/-- UCIe (R379, R380): HI_RETRAIN starts training from HI_RATE_MAX; an attempt that passes brings the link up at its rate, one that fails tries the next
lower rate; a fault takes the link down and trains at the current rate; replayed flits are counted; a start that waited for training ends in
`BOOT_STAGE` 4 (R435).
It concludes that each of these completes: hiRetrainWrite, ucieLinkFault, ucieFlitReplay, ucieTrainAttempt, ucieTrainAttemptEnd. -/
def Obligations.UcieTrainingMovesTheLink : Prop :=
  ∀ s : State, s.hi.bootStage ≠ 0 →
    (∀ v : W64, v.toNat % 2 = 1 → Completes (.hiRetrainWrite v) s fun t => t.hi.linkUp = false ∧ ∃ tr, t.hi.train = some tr ∧ tr.rate = max 1 s.hi.rateMax ∧
      tr.started = false ∧ tr.fault = false) ∧
    (s.hi.linkUp = true →
      (Completes (.ucieLinkFault) s fun t => t.hi.linkUp = false ∧ ∃ tr, t.hi.train = some tr ∧ tr.rate = s.hi.rate ∧ tr.fault = true ∧ tr.attempt = 0) ∧
      ∀ n, s.hi.crcRetry + n < 2 ^ 64 → Completes (.ucieFlitReplay n) s fun t => t.hi.crcRetry = s.hi.crcRetry + n ∧ t.hi.linkUp = true) ∧
    ∀ tr, s.hi.train = some tr →
      (tr.started = false → Completes (.ucieTrainAttempt) s fun t => ∃ r, t.hi.train = some r ∧ r.started = true ∧ r.attempt = tr.attempt + 1 ∧ r.rate = tr.rate) ∧
      (tr.started = true → s.resetDue = false → Completes (.ucieTrainAttemptEnd true) s fun t => t.hi.linkUp = true ∧ t.hi.rate = tr.rate ∧ t.hi.train = none ∧
        (tr.again = true → t.held = []) ∧ (s.hi.bootStage = 3 → t.hi.bootStage = 4) ∧ (s.hi.bootStage ≠ 3 → t.hi.bootStage = s.hi.bootStage)) ∧
      (tr.started = true → tr.fault = false → 1 < tr.rate → Completes (.ucieTrainAttemptEnd false) s fun t => t.hi.linkUp = s.hi.linkUp ∧
        ∃ r, t.hi.train = some r ∧ r.rate = tr.rate - 1 ∧ r.started = false) ∧
      (tr.started = true → tr.fault = true → 3 ≤ tr.attempt → Completes (.ucieTrainAttemptEnd false) s fun t => t.hi.train = none ∧ t.hi.lost = true ∧
        t.hi.err = s.hi.err ||| 8#6)

/-! ## Vauri links (17_vauri_links) -/

/-- Training (R395, R401, R402): an attempt starts and counts; a first training that passes brings the port UP with the peer and its buffers as credits, a
failed attempt leaves two more, the third failure takes the port down; LOCK_LOST and CRC errors of one second above the limit (R410) are marked; credits are reserved for one
context (R351).
It concludes that each of these completes: vauriTrainAttempt, vauriTrainAttemptEnd, vauriLockLost, vauriBerCheck, linkCreditReserve. -/
def Obligations.VauriPortsTrainAndGuard : Prop :=
  ∀ (s : State) (n : Nat) (p : Port), s.ports[n]? = some p →
    (p.state = 2 → p.started = false → Completes (.vauriTrainAttempt n) s fun t => t.ports = s.ports.set n { p with started := true, attempt := p.attempt + 1 }) ∧
    (p.state = 2 → p.started = true →
      (∀ o : TrainOutcome, o.pass = true → p.retrain = false → Completes (.vauriTrainAttemptEnd n o) s fun t => PortShows t n fun q => q.state = 3 ∧
        q.peerId = o.peerId ∧ q.peerPort = o.peerPort ∧ q.peerClass = o.peerClass ∧ q.credits = o.buffers ∧ q.peerBuf = o.buffers ∧ q.txSeq = 0 ∧ q.rxSeq = 0) ∧
      (∀ o : TrainOutcome, o.pass = false → p.attempt < 3 → Completes (.vauriTrainAttemptEnd n o) s fun t => PortShows t n fun q =>
        q.state = 2 ∧ q.started = false ∧ q.attempt = p.attempt ∧ q.failedLanes = o.failedLanes) ∧
      (∀ o : TrainOutcome, o.pass = false → 3 ≤ p.attempt → s.rsOut = [] → s.rsWait = [] → s.eddy = [] → s.trade = [] → s.expx = [] → s.stageQ = [] → p.txq = [] →
        p.replay = [] → Completes (.vauriTrainAttemptEnd n o) s fun t => PortShows t n fun q => q.state = 4 ∧ q.err.getLsbD 0 = true)) ∧
    (∀ lane, p.state = 3 → lane < 16 → Completes (.vauriLockLost n lane) s fun t => PortShows t n fun q => q.state = 2 ∧ q.retrain = true ∧ q.err = p.err ||| 16#5 ∧
      q.replay = p.replay ∧ q.credits = p.credits ∧ q.txSeq = p.txSeq ∧ q.rxSeq = p.rxSeq) ∧
    (p.berLimit ≠ 0 → p.berLimit < (p.crcTimes.filter fun t => decide (s.refCount < t + 1000000000)).length → p.berPosted = none → s.evq.write < 2 ^ 64 - 1 →
      Completes (.vauriBerCheck n) s fun t => t.evq.write = s.evq.write + 1 ∧ PortShows t n fun q => q.berPosted = some s.refCount ∧ q.crcTimes = p.crcTimes) ∧
    ∀ vc u, p.state = 3 → 1 ≤ vc → p.txq = [u] → u.vc = vc → u.sent = 0 → (vc = 1 ∨ s.circRuns u.ctx = true ∨ u.begun = true ∨ u.cont = true) → p.reserved = [] → u.flits ≤ nth p.peerBuf vc →
      u.flits ≤ nth p.credits vc → Completes (.linkCreditReserve n vc) s fun t => t.ports = s.ports.set n { p with reserved := [(u.ctx, vc, u.flits)] }

/-- An UP port (R397 to R404): IDLE carries acknowledgement and NAK, in 256 bytes with the CRC over the rest as the last four; a unit leaves in as
many flits as credit and replay buffer hold; a timeout sends the replay buffer again; a flit, as its bytes say where they are given, of a data unit in
its turn is taken, and its unit is acknowledged once its bytes are visible; one with a bad CRC makes a NAK due and its time is kept (R410); a remote signal is applied
once; an acknowledgement ends what it names.
SO_RSIGNAL on an UP port to its target waits to leave (R322); when every earlier unit of the context to the target has landed, it departs with the next number
and its instruction ends (R404, R405).
It concludes that each of these completes: vauriIdleSend, vauriUnitSend, vauriReplayTimeout, flitDataReceive, flitSignalReceive, flitLandAckReceive,
flitIdleReceive, soRsignal, rsignalDepart. -/
def Obligations.VauriPortsCarryFlitsAndSignals : Prop :=
  (∀ (s : State) (n : Nat) (p : Port), s.ports[n]? = some p → p.state = 3 →
    (Completes (.vauriIdleSend n) s fun t => PortShows t n fun q => q.nakDue = false ∧ q.txSeq = p.txSeq ∧ q.credits = p.credits ∧
      ∃ f l, q.out = p.out ++ [l] ∧ l = flitBytes f ∧ f.kind = 0 ∧ f.ack = (p.rxSeq + 4095) % 4096 ∧ f.nak = p.nakDue ∧
        l.length = 256 ∧ field l 2 2 = f.ack + (if p.nakDue then 4096 else 0) ∧ field l 252 4 = crc32c (l.take 252)) ∧
    (∀ vc u k, s.txNext p vc = some u →
      k = min (u.flits - u.sent) (min (nth p.credits vc - ((p.reserved.filter fun r => r.2.1 == vc && r.1 != u.ctx).map fun r => r.2.2).sum) (1024 - p.replay.length)) →
      k ≠ 0 → p.txSeq < 4096 → Completes (.vauriUnitSend n vc) s fun t => PortShows t n fun q => q.txSeq = (p.txSeq + k) % 4096 ∧
        q.replay.length = p.replay.length + k ∧ q.out.length = p.out.length + k ∧
        ∀ j < k, ∃ l, q.out[p.out.length + j]? = some l ∧ l.length = 256 ∧ field l 0 2 % 4096 = (p.txSeq + j) % 4096 ∧ field l 252 4 = crc32c (l.take 252)) ∧
    (p.replay ≠ [] → (∀ f ∈ p.replay, f.replays < 7) → Completes (.vauriReplayTimeout n) s fun t => PortShows t n fun q => q.state = 3 ∧ q.txSeq = p.txSeq ∧
      q.out.length = p.out.length + p.replay.length ∧ q.replay.map TxFlit.flit = p.replay.map TxFlit.flit) ∧
    (∀ f g : Flit, flitSeen f = g → g.kind = 1 → g.crcOk = false → Completes (.flitDataReceive n f) s fun t => PortShows t n fun q => q.nakDue = true ∧
      q.rxSeq = p.rxSeq ∧ q.txq = p.txq ∧ q.crcTimes.getLast? = some s.refCount) ∧
    (∀ f g : Flit, flitSeen f = g → g.kind = 1 → p.TakesWhole g → 2 ≤ g.vc → Completes (.flitDataReceive n f) s fun t => PortShows t n fun q =>
      q.rxSeq = (p.rxSeq + 1) % 4096 ∧ q.txq = p.txq ∧ q.toAck = p.toAck ++ [(s.bindCtx n, g.vc)]) ∧
    (∀ (g f : Flit) (o : Obj) (so v : Nat), flitSeen g = f → f.kind = 2 → p.TakesWhole f → field f.payload 2 2 = s.vl.moduleId → field f.payload 8 2 = so → field f.payload 10 1 = 0 →
      field f.payload 16 8 = v → s.rsIn = [] → kvGet so s.sos = some o → o.type = 0 → o.remote = true → o.broken = false → o.waits = [] → 1 ≤ v →
      o.value + v ≤ 2 ^ 32 - 1 → Completes (.flitSignalReceive n g) s fun t => kvGet so t.sos = some { o with value := o.value + v } ∧ PortShows t n fun q =>
        q.rxSeq = (p.rxSeq + 1) % 4096 ∧ ∃ u, q.txq = p.txq ++ [u] ∧ u.landed = some (.signal (field f.payload 4 4))) ∧
    (∀ g f : Flit, flitSeen g = f → f.kind = 3 → p.TakesWhole f →
      (∀ c, Completes (.flitLandAckReceive n g (.unit c)) s fun t => PortShows t n fun q => q.unlanded = p.unlanded.erase c ∧ q.rxSeq = (p.rxSeq + 1) % 4096) ∧
      ∀ num e, kvGet p.peerId s.rsOut = some e → Completes (.flitLandAckReceive n g (.signal num)) s fun t =>
        kvGet p.peerId t.rsOut = some (e.1, e.2.filter fun x => x.num != num)) ∧
    (∀ g f : Flit, flitSeen g = f → f.kind = 0 → p.Accepts f → f.crVc < p.credits.length → Completes (.flitIdleReceive n g) s fun t => PortShows t n fun q => q.rxSeq = p.rxSeq ∧
      nth q.credits f.crVc = nth p.credits f.crVc + f.crCount ∧ ∀ x ∈ q.replay, x ∈ p.replay)) ∧
  ∀ (s : State) (c i : Nat),
    (∀ (p : Plan) (r : Run) (f : SyncF) (q : Port), OpDue s c i p r (.sync f) → f.module ≠ 0xFFFF → s.ports[f.port]? = some q →
      (q.state = 3 ∨ q.state = 2 ∧ q.retrain = true) → q.peerValid = true →
      q.peerId = f.module → Completes (.soRsignal c i) s fun t => OpShows t c i (fun o => o.st = .begun) ∧ t.sos = s.sos ∧
        t.rsWait = s.rsWait ++ [{ ctx := c, op := i, target := f.module, num := 0, so := f.so, sop := f.op, n := f.n, port := f.port }]) ∧
    ∀ (x : Ctx) (p : Plan) (r : Run) (o : PlanOp) (q : OpRun) (w : RSignal) (e : Nat × List RSignal), s.opOf c i = some (x, p, r, o, q) → q.st = .begun →
      q.poisoned = false → q.poisonAt = none → q.dup = false → MoreOps r i → RecordOpen s c i r → s.rsWait = [w] → w.ctx = c → w.op = i → w.port ∈ s.portsTo w.target →
      s.allLanded c w.target = true → kvGetD w.target s.rsOut (0, []) = e → e.2.length < 1024 → Completes (.rsignalDepart c i) s fun t => OpEnded t c i .ok ∧
        t.rsWait = [] ∧ kvGet w.target t.rsOut = some ((e.1 + 1) % 2 ^ 32, e.2 ++ [{ w with num := e.1, port := w.port }])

======

*What the exercise asks*: Using the data above, reproduce exactly the lines from the line that contains "s.hi.bootStage ≠ 0 →" through the line that contains "s.hi.train = some tr →", including both.

*Exercise answer*:
  ∀ s : State, s.hi.bootStage ≠ 0 →
    (∀ v : W64, v.toNat % 2 = 1 → Completes (.hiRetrainWrite v) s fun t => t.hi.linkUp = false ∧ ∃ tr, t.hi.train = some tr ∧ tr.rate = max 1 s.hi.rateMax ∧
      tr.started = false ∧ tr.fault = false) ∧
    (s.hi.linkUp = true →
      (Completes (.ucieLinkFault) s fun t => t.hi.linkUp = false ∧ ∃ tr, t.hi.train = some tr ∧ tr.rate = s.hi.rate ∧ tr.fault = true ∧ tr.attempt = 0) ∧
      ∀ n, s.hi.crcRetry + n < 2 ^ 64 → Completes (.ucieFlitReplay n) s fun t => t.hi.crcRetry = s.hi.crcRetry + n ∧ t.hi.linkUp = true) ∧
    ∀ tr, s.hi.train = some tr →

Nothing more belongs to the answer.